研究リーダー 中路重之[弘前大学大学院医学研究科 特任教授]
COI健康・医療データ連携機構の活動
1.主な連携活動
各COI拠点のデータを集約・活用する「データ連携」と、有志拠点を募り個別のテーマで拠点間連携を行う「テーマ連携」(「運動(体力)」、「栄養(食事)」、「休養(睡眠)」、「腸内細菌」)を活動の二本柱として取り組みます。
2.他のコホート研究の健康・医療データとの連携
「データ解析グループ」では、福岡県糟屋郡久山町の住民を対象とした「久山町研究」や京都府京丹後市の住民を対象とした疫学調査「京丹後長寿コホート研究」など、様々な地域で行われているコホート研究で得られた健康・医療データの連携を始めています。
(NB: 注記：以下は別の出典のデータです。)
/-! ## doneTest -/

@[simp] theorem State.doneTest_bus : (s.doneTest).bus = s.bus := by
  unfold State.doneTest; split <;> simp
@[simp] theorem State.doneTest_former : (s.doneTest).former = s.former := by
  unfold State.doneTest; split <;> simp
@[simp] theorem State.doneTest_pending : (s.doneTest).pending = s.pending := by
  unfold State.doneTest; split <;> simp
@[simp] theorem State.doneTest_gates : (s.doneTest).time.gates = s.time.gates := by
  unfold State.doneTest; split <;> simp
@[simp] theorem State.doneTest_session : (s.doneTest).time.session = s.time.session := by
  unfold State.doneTest; split <;> simp
@[simp] theorem State.doneTest_rng : (s.doneTest).time.rng = s.time.rng := by
  unfold State.doneTest; split <;> simp

/-! ## enterChequered -/

@[simp] theorem State.enterChequered_bus : (s.enterChequered).bus = s.bus := by
  simp [State.enterChequered]
@[simp] theorem State.enterChequered_former : (s.enterChequered).former = s.former := by
  simp [State.enterChequered]
@[simp] theorem State.enterChequered_pending : (s.enterChequered).pending = s.pending := by
  simp [State.enterChequered]
@[simp] theorem State.enterChequered_gates : (s.enterChequered).time.gates = s.time.gates := by
  simp [State.enterChequered]
@[simp] theorem State.enterChequered_session : (s.enterChequered).time.session = s.time.session := by
  simp [State.enterChequered]
@[simp] theorem State.enterChequered_rng : (s.enterChequered).time.rng = s.time.rng := by
  simp [State.enterChequered]

/-! ## recordFinish -/

@[simp] theorem State.recordFinish_bus (c : Code) : (s.recordFinish c).bus = s.bus := by
  unfold State.recordFinish; dsimp only; repeat' split
  all_goals simp
@[simp] theorem State.recordFinish_former (c : Code) : (s.recordFinish c).former = s.former := by
  unfold State.recordFinish; dsimp only; repeat' split
  all_goals simp
@[simp] theorem State.recordFinish_pending (c : Code) : (s.recordFinish c).pending = s.pending := by
  unfold State.recordFinish; dsimp only; repeat' split
  all_goals simp
@[simp] theorem State.recordFinish_gates (c : Code) : (s.recordFinish c).time.gates = s.time.gates := by
  unfold State.recordFinish; dsimp only; repeat' split
  all_goals simp
@[simp] theorem State.recordFinish_session (c : Code) : (s.recordFinish c).time.session = s.time.session := by
  unfold State.recordFinish; dsimp only; repeat' split
  all_goals simp
@[simp] theorem State.recordFinish_rng (c : Code) : (s.recordFinish c).time.rng = s.time.rng := by
  unfold State.recordFinish; dsimp only; repeat' split
  all_goals simp

/-! ## finishCar -/

@[simp] theorem State.finishCar_bus (c : Code) : (s.finishCar c).bus = s.bus := by
  simp [State.finishCar]
@[simp] theorem State.finishCar_former (c : Code) : (s.finishCar c).former = s.former := by
  simp [State.finishCar]
@[simp] theorem State.finishCar_pending (c : Code) : (s.finishCar c).pending = s.pending := by
  simp [State.finishCar]
@[simp] theorem State.finishCar_gates (c : Code) : (s.finishCar c).time.gates = s.time.gates := by
  simp [State.finishCar]
@[simp] theorem State.finishCar_session (c : Code) : (s.finishCar c).time.session = s.time.session := by
  simp [State.finishCar]
@[simp] theorem State.finishCar_rng (c : Code) : (s.finishCar c).time.rng = s.time.rng := by
  simp [State.finishCar]
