/-- Settles O12. -/
theorem fetchReplies : Obligations.FetchReplies := by
  refine ⟨fun g s payload o dets hl hs hr => ?_, fun g s payload o dets hl hs hr => ?_, fun g s hl hs => ?_⟩
  · have state : (s.replyTaken g).bus.heads[g].state = .ready := by rw [State.replyTaken_head]; exact hs
    have done : State.fetchDone g (s.replyTaken g) (.detections o dets) = (dets.foldl (fun a d =>
        a.takeDetection g d) (s.fetchCounted g dets.length o)).settleFlag g dets.length := by
      simp only [State.fetchDone, state]
      rfl
    have ho : exec (.fetch g payload) s = .next ((dets.foldl (fun a d => a.takeDetection g d)
        (s.fetchCounted g dets.length o)).settleFlag g dets.length).busSettled := by
      rw [← done]
      exact congrArg Host.Outcome.next (State.busReply_taken hl hr _)
    obtain ⟨u, hu⟩ : ∃ u, u = s.fetchCounted g dets.length o := ⟨_, rfl⟩
    obtain ⟨w, hw⟩ : ∃ w, w = dets.foldl (fun a d => a.takeDetection g d) u := ⟨_, rfl⟩
    rw [← hu, ← hw] at ho
    have senses : State.Senses g u w := hw ▸ State.Senses.foldl (fun a d => State.Senses.takeDetection a g d) dets u
    have counted (i : Fin 3) := hu ▸ s.fetchCounted_counter g dets.length o i
    have uhead : u.bus.heads[g] = { s.bus.heads[g] with failures := 0, counters := u.bus.heads[g].counters } :=
      hu ▸ s.fetchCounted_head g _ _
    have utime : u.time = s.time := hu ▸ rfl
    have head := w.settleFlag_head g dets.length
    have whead := senses.head
    have count (i : Fin 3) (o : CounterObject) (ho : o.ofPassage = false)
        (hi : s.bus.heads[g].counters[i].select = o) :
        w.bus.heads[g].counters[i].count = u.bus.heads[g].counters[i].count :=
      senses.counts i (by rw [counted i, hi]; exact ho)
    have stack : w.time.gates[g].stack = s.time.gates[g].stack.drop dets.length := by
      rw [hw, State.takeDetections_stack, utime]
    refine ⟨(w.settleFlag g dets.length).busSettled, u, w, ho, hu ▸ s.fetchCounted_frame g _ _, counted, hw, ?_, ?_,
      ?_, ?_, ?_, fun k hk => ?_, ?_, fun i hi => ?_, fun i hi => ?_⟩
    · rw [State.busSettled_heads, head, State.settleFlag_frame]
    · rw [State.busSettled_frame, State.settleFlag_frame]
    · rw [State.busSettled_heads, head, whead, uhead]
      exact hs
    · rw [State.busSettled_heads, head, whead, uhead]
    · rw [State.busSettled_time, State.settleFlag_frame]
      exact stack
    · rw [State.busSettled_time, State.settleFlag_frame]
      exact (hw ▸ State.takeDetections_other hk dets u).trans (by rw [utime])
    · rw [State.busSettled_heads, State.busSettled_time, head, whead, uhead, State.settleFlag_frame]
    · rw [State.busSettled_heads, head]
      exact (count i _ rfl hi).trans (by rw [counted i, if_pos hi])
    · rw [State.busSettled_heads, head]
      exact (count i _ rfl hi).trans (by rw [counted i, if_neg (by rw [hi]; decide), if_pos hi])
  · have state : (s.replyTaken g).bus.heads[g].state = .settling := by rw [State.replyTaken_head]; exact hs
    have done : State.fetchDone g (s.replyTaken g) (.detections o dets) =
        (s.replyTaken g).settleFlag g dets.length := by
      simp only [State.fetchDone, state]
    have ho : exec (.fetch g payload) s = .next ((s.replyTaken g).settleFlag g dets.length).busSettled := by
      rw [← done]
      exact congrArg Host.Outcome.next (State.busReply_taken hl hr _)
    refine ⟨_, ho, ?_, ?_, ?_⟩
    · exact (s.replyTaken_onlyBus g).trans (.trans (by rw [State.settleFlag_frame]) (State.busSettled_onlyBus _))
    · rw [State.busSettled_journal, State.settleFlag_frame]
      rfl
    · rw [State.busSettled_heads, State.settleFlag_frame, State.replyTaken_head]
      exact heads_set_set _ _ _ _
  · have ho : exec (.fetch g [1]) s = .next ((s.replyTaken g).headReset g).busSettled := by
      have done : State.fetchDone g (s.replyTaken g) .reject = (s.replyTaken g).headReset g := by
        have state : (s.replyTaken g).bus.heads[g].state = s.bus.heads[g].state := by rw [State.replyTaken_head]
        rcases hs with hs | hs <;> simp only [State.fetchDone, state, hs]
      rw [← done]
      exact congrArg Host.Outcome.next (State.busReply_taken hl (r := .reject) rfl _)
    obtain ⟨only, state, reason, has, -, -⟩ := (s.replyTaken g).headReset_settled g
    exact ⟨_, ho, (s.replyTaken_onlyBus g).trans only, state, reason, has⟩
end

section
/-! PROOFS. The gate check and failed attempts (O13, O9). -/

set_option Elab.async false

namespace Sys2Proof.Machine

open Sys2Proof

variable {s t u : State}

/-! ## The expected set (R33) -/

theorem countP_lane (dets : List Detection) (l : Lane) :
    dets.countP (fun d => decide (d.lane = l)) = (dets.map Detection.lane).count l := by
  rw [List.count, List.countP_map]
  exact List.countP_congr (fun d _ => by simp)

/-- Each lane is there as often as a predicate of lanes says: never twice, and once exactly when it is wanted. -/
theorem count_eq_ite_iff (l : List Lane) (p : Lane → Bool) :
    (∀ a, l.count a = if p a then 1 else 0) ↔ l.Nodup ∧ ∀ a, a ∈ l ↔ p a = true := by
  constructor
  · intro h
    refine ⟨List.nodup_iff_count_le_one.mpr (fun a => ?_), fun a => ?_⟩
    · rw [h a]
      split <;> omega
    · rw [← List.count_pos_iff, h a]
      split <;> simp_all
  · rintro ⟨nodup, mem⟩ a
    by_cases ha : p a = true
    · rw [if_pos ha, List.count_eq_one_of_mem nodup ((mem a).mpr ha)]
    · rw [if_neg ha, List.count_eq_zero_of_not_mem (fun h => ha ((mem a).mp h))]

theorem mem_allLanes (l : Lane) : l ∈ allLanes := by
  revert l
  decide

/-- The code a lane sends in a gate check. -/
theorem checkCode_iff (c : Code) (l : Lane) :
    c = BitVec.ofNat 16 (0xF000 + l.val + 1) ↔ c.toNat = 0xF000 + (l.val + 1) := by
  have := l.isLt
  rw [← BitVec.toNat_inj, BitVec.toNat_ofNat]
  omega

theorem expectedSet_iff (mask : BitVec 7) (dets : List Detection) :
    expectedSet mask dets = true ↔
      (dets.map Detection.lane).Nodup ∧ (∀ l : Lane, (∃ d ∈ dets, d.lane = l) ↔ mask.getLsbD l.val = true) ∧
      ∀ d ∈ dets, d.code.toNat = 0xF000 + (d.lane.val + 1) ∧ d.quality = 3 := by
  have lanes : (∀ a ∈ allLanes, dets.countP (fun d => decide (d.lane = a)) = if mask.getLsbD a.val then 1 else 0) ↔
      (dets.map Detection.lane).Nodup ∧ ∀ a : Lane, a ∈ dets.map Detection.lane ↔ mask.getLsbD a.val = true := by
    rw [← count_eq_ite_iff]
    exact ⟨fun h a => (countP_lane dets a).symm.trans (h a (mem_allLanes a)),
      fun h a _ => (countP_lane dets a).trans (h a)⟩
  simp only [expectedSet, Bool.and_eq_true, List.all_eq_true, beq_iff_eq, decide_eq_true_eq, lanes, List.mem_map,
    checkCode_iff, and_assoc]

/-! ## The chain (R33, R34) -/

theorem State.modCheck_of {g : Gate} {c : GateCheck} (h : s.bus.check = some c) (hg : c.gate = g)
    (f : GateCheck → GateCheck) : (s.modCheck g f).bus.check = some (f c) := by
  simp [State.modCheck, h, hg]

@[simp] theorem State.modCheck_heads (s : State) (g : Gate) (f : GateCheck → GateCheck) :
    (s.modCheck g f).bus.heads = s.bus.heads := rfl

/-- The next entry of a check: PATTERN_OFF once sixteen check FETCHes are done. -/
theorem State.joinNextCheck_of {g : Gate} {c : GateCheck} (h : s.bus.check = some c) (hg : c.gate = g) :
    s.joinNextCheck g = s.joinQueue g (if 16 ≤ c.fetches then .patternOff else .checkFetch) := by
  simp only [State.joinNextCheck, h, hg, true_and, checkFetches]
  split <;> rfl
3.COIプロジェクトデータ・プラットフォームの整備
「データ品質管理グループ」では、幅広い(特に産業活性化に向けた)研究充実を図る目的で、データを共用するための環境整備を進めています。厚生労働省における保健医療情報分野の標準規格として認められた(平成28年3月28日医政発0328第6号)SS-MIX2標準ストレージとリンクしたパーソナルゲノム情報・臨床情報データベースシステムを基本システムとして、将来的にはCDISC対応を目指していきます。
4.連携研究推進・研究倫理支援
「プロトコール企画調整グループ」では、COIデータ連携機構の活動に参加する各大学・研究機関・研究者が、関係する政府倫理指針およびヘルシンキ宣言を遵守し、適正、迅速かつ円滑に研究を実施できるように支援します。
① インフォームド・コンセント(標準様式)の作成
国が定める法律やガイドラインを遵守しつつも研究者の自由な発想に基づく研究と試料や情報の柔軟な活用を保障するとともに、研究対象者が研究目的や方法等を容易かつ十分に理解できることを念頭に置いた「標準様式」を作成しました。
(注扱い)
※各COI拠点より提供された研究計画書(同意説明文書、同意書を含む)から「共通項の洗い出し」を行ない、運営委員会での審議を経て、平成28年3月に「コホート研究における共通IC(インフォームドコンセント)」(ゲノム対応版、ゲノム非対応版)をCOIコホート連携における連携研究の共通インフォームド コンセント(初版)として作成。
② COIデータ連携機構の活動紹介
大学・研究機関の倫理審査委員会で適正・円滑な審査が行われるための支援ツールとして、COIデータ連携機構の活動概要、データ連携の目的・意義について説明するパンフレットを作成し、平成29年3月より配布を開始しました。